▸ **Work item**: In exact form, please repeat the records from their opening line down to the line with "def emptySlot : Slot", including that line.
(Given data)
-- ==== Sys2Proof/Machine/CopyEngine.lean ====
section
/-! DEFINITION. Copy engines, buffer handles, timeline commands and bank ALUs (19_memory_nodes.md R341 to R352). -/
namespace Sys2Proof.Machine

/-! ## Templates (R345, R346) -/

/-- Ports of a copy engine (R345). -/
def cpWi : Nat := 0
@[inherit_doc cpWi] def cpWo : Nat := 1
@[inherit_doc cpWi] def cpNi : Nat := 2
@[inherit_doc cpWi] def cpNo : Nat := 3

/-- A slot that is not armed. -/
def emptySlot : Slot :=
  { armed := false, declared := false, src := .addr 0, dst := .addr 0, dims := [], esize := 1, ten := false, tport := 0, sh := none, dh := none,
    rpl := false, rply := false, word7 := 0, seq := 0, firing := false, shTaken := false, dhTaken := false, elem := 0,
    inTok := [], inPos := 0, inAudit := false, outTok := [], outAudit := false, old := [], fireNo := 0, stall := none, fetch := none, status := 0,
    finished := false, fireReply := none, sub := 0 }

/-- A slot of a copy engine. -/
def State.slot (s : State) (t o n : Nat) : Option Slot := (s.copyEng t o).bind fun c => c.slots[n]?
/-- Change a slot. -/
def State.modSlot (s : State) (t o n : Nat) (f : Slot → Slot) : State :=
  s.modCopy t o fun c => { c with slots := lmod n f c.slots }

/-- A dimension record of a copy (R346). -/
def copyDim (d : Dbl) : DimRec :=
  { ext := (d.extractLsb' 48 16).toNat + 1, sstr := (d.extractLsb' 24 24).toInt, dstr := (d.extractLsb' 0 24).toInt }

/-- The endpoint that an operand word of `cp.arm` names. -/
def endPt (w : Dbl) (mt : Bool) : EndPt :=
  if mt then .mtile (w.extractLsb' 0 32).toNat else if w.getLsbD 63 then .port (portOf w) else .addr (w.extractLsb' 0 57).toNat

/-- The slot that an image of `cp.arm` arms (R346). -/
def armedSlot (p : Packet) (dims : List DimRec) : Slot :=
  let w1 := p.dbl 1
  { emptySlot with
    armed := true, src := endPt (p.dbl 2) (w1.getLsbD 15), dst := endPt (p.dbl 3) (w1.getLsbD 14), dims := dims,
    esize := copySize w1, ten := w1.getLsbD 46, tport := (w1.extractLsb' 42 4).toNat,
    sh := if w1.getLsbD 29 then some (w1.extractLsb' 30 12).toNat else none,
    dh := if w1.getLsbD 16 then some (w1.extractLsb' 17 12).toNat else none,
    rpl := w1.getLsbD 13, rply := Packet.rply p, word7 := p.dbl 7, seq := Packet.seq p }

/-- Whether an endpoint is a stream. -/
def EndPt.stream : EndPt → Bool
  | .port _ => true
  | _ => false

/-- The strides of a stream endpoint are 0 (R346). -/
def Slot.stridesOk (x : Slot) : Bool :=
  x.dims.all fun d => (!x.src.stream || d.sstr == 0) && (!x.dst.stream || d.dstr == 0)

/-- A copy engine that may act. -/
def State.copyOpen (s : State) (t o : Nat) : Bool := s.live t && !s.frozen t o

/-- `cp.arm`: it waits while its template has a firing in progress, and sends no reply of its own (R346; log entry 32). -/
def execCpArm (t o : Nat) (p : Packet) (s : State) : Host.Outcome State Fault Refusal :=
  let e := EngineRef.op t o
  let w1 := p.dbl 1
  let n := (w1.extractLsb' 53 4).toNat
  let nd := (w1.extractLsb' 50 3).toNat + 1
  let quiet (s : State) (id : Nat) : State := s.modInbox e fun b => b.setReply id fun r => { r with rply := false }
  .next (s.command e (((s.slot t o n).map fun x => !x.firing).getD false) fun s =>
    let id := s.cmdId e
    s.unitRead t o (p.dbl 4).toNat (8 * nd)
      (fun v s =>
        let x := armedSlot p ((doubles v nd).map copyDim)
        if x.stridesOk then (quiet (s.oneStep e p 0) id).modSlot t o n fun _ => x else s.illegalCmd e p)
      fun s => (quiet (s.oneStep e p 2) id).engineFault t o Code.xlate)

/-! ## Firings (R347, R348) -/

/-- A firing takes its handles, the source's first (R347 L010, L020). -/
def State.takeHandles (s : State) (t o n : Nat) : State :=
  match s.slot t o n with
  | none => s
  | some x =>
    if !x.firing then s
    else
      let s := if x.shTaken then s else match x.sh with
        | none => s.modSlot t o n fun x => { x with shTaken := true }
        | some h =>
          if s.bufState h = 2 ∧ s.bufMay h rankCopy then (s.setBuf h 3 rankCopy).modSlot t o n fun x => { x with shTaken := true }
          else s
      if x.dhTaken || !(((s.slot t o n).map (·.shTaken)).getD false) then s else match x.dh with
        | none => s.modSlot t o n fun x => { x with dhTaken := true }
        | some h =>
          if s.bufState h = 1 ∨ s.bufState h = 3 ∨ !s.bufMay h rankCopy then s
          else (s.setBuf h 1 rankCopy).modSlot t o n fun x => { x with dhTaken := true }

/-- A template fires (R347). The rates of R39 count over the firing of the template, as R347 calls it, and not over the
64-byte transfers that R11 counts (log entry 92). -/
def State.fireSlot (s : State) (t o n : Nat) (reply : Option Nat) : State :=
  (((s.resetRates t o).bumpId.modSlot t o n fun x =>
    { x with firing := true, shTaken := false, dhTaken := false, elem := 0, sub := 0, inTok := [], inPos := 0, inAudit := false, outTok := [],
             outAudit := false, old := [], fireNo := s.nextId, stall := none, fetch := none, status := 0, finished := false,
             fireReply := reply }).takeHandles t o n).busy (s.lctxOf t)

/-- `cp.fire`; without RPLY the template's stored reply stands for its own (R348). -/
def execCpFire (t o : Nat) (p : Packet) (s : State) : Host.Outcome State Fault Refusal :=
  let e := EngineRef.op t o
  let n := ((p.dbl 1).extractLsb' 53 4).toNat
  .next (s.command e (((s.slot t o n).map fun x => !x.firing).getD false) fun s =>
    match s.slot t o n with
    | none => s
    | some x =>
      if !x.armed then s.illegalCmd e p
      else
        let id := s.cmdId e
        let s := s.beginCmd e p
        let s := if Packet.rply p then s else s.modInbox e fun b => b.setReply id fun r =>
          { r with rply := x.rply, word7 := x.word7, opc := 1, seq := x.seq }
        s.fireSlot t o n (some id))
(End Given data)
▸ **Answer for the task**:
-- ==== Sys2Proof/Machine/CopyEngine.lean ====
section
/-! DEFINITION. Copy engines, buffer handles, timeline commands and bank ALUs (19_memory_nodes.md R341 to R352). -/
namespace Sys2Proof.Machine

/-! ## Templates (R345, R346) -/

/-- Ports of a copy engine (R345). -/
def cpWi : Nat := 0
@[inherit_doc cpWi] def cpWo : Nat := 1
@[inherit_doc cpWi] def cpNi : Nat := 2
@[inherit_doc cpWi] def cpNo : Nat := 3

/-- A slot that is not armed. -/
def emptySlot : Slot :=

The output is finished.